Given records START

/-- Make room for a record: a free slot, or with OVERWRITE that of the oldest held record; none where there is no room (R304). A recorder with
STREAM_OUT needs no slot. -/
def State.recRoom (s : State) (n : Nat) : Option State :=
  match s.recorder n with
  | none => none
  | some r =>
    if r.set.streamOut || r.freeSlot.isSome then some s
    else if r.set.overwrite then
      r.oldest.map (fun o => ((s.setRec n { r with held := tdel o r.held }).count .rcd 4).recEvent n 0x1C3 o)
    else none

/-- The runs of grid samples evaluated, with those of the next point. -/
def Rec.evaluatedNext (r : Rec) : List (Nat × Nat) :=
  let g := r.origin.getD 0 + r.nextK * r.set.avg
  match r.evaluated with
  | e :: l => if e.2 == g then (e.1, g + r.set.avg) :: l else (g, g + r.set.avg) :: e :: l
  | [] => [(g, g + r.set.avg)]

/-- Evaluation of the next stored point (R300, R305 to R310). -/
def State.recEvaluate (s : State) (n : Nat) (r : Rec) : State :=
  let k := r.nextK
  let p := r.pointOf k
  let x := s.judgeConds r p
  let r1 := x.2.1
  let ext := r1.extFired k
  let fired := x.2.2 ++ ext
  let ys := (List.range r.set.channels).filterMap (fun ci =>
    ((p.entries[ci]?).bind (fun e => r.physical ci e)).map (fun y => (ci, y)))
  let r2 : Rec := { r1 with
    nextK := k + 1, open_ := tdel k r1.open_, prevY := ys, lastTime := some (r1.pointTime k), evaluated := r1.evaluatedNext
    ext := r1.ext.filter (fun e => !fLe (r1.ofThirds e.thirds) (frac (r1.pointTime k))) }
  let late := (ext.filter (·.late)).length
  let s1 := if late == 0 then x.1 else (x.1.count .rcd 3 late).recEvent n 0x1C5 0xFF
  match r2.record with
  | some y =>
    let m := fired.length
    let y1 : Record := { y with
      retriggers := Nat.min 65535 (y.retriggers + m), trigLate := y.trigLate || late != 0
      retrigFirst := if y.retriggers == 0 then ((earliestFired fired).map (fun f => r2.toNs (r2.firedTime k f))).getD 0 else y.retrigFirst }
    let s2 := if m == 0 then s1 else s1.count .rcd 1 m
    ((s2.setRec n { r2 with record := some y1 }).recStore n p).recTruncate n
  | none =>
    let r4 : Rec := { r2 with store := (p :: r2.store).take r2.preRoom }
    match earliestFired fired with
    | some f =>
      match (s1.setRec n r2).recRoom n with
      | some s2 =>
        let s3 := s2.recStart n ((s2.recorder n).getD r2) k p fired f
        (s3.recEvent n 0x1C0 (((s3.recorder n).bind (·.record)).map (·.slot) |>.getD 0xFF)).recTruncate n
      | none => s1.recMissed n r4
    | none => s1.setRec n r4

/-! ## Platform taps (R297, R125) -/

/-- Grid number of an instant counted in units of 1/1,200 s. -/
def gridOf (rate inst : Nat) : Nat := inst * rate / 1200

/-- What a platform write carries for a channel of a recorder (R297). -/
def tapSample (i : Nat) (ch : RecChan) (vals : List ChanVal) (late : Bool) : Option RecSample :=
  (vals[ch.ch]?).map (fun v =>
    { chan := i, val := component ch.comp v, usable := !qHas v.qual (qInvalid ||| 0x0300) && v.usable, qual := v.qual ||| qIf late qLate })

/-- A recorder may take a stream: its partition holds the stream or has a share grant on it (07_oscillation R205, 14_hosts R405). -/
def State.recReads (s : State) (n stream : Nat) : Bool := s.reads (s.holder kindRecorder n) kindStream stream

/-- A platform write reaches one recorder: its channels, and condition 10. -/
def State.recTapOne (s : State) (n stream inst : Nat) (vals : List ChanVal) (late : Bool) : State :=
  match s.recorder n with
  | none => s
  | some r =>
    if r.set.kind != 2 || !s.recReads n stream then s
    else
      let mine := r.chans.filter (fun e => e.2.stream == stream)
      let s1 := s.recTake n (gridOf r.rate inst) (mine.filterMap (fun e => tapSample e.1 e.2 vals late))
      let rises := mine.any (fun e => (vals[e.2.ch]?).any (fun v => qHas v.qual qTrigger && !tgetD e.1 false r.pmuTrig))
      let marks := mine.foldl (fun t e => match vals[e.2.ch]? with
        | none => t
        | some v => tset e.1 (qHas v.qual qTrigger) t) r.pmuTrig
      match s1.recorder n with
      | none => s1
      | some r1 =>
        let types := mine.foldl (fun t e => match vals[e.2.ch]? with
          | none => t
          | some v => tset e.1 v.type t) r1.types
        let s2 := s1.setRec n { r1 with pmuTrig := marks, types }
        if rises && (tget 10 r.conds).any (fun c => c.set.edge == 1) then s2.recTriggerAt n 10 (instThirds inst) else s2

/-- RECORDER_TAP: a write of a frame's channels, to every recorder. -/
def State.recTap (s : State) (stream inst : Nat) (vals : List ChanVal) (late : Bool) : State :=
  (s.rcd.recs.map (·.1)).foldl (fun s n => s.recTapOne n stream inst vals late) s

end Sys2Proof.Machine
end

Given records END

- Exercise objective: Print again the lines of the entries above that fall between the line holding "v.type t) r1.types" and the line holding "if rises &&", inclusive, exactly as they stand.

- Task result:
          | some v => tset e.1 v.type t) r1.types
        let s2 := s1.setRec n { r1 with pmuTrig := marks, types }
        if rises && (tget 10 r.conds).any (fun c => c.set.edge == 1) then s2.recTriggerAt n 10 (instThirds inst) else s2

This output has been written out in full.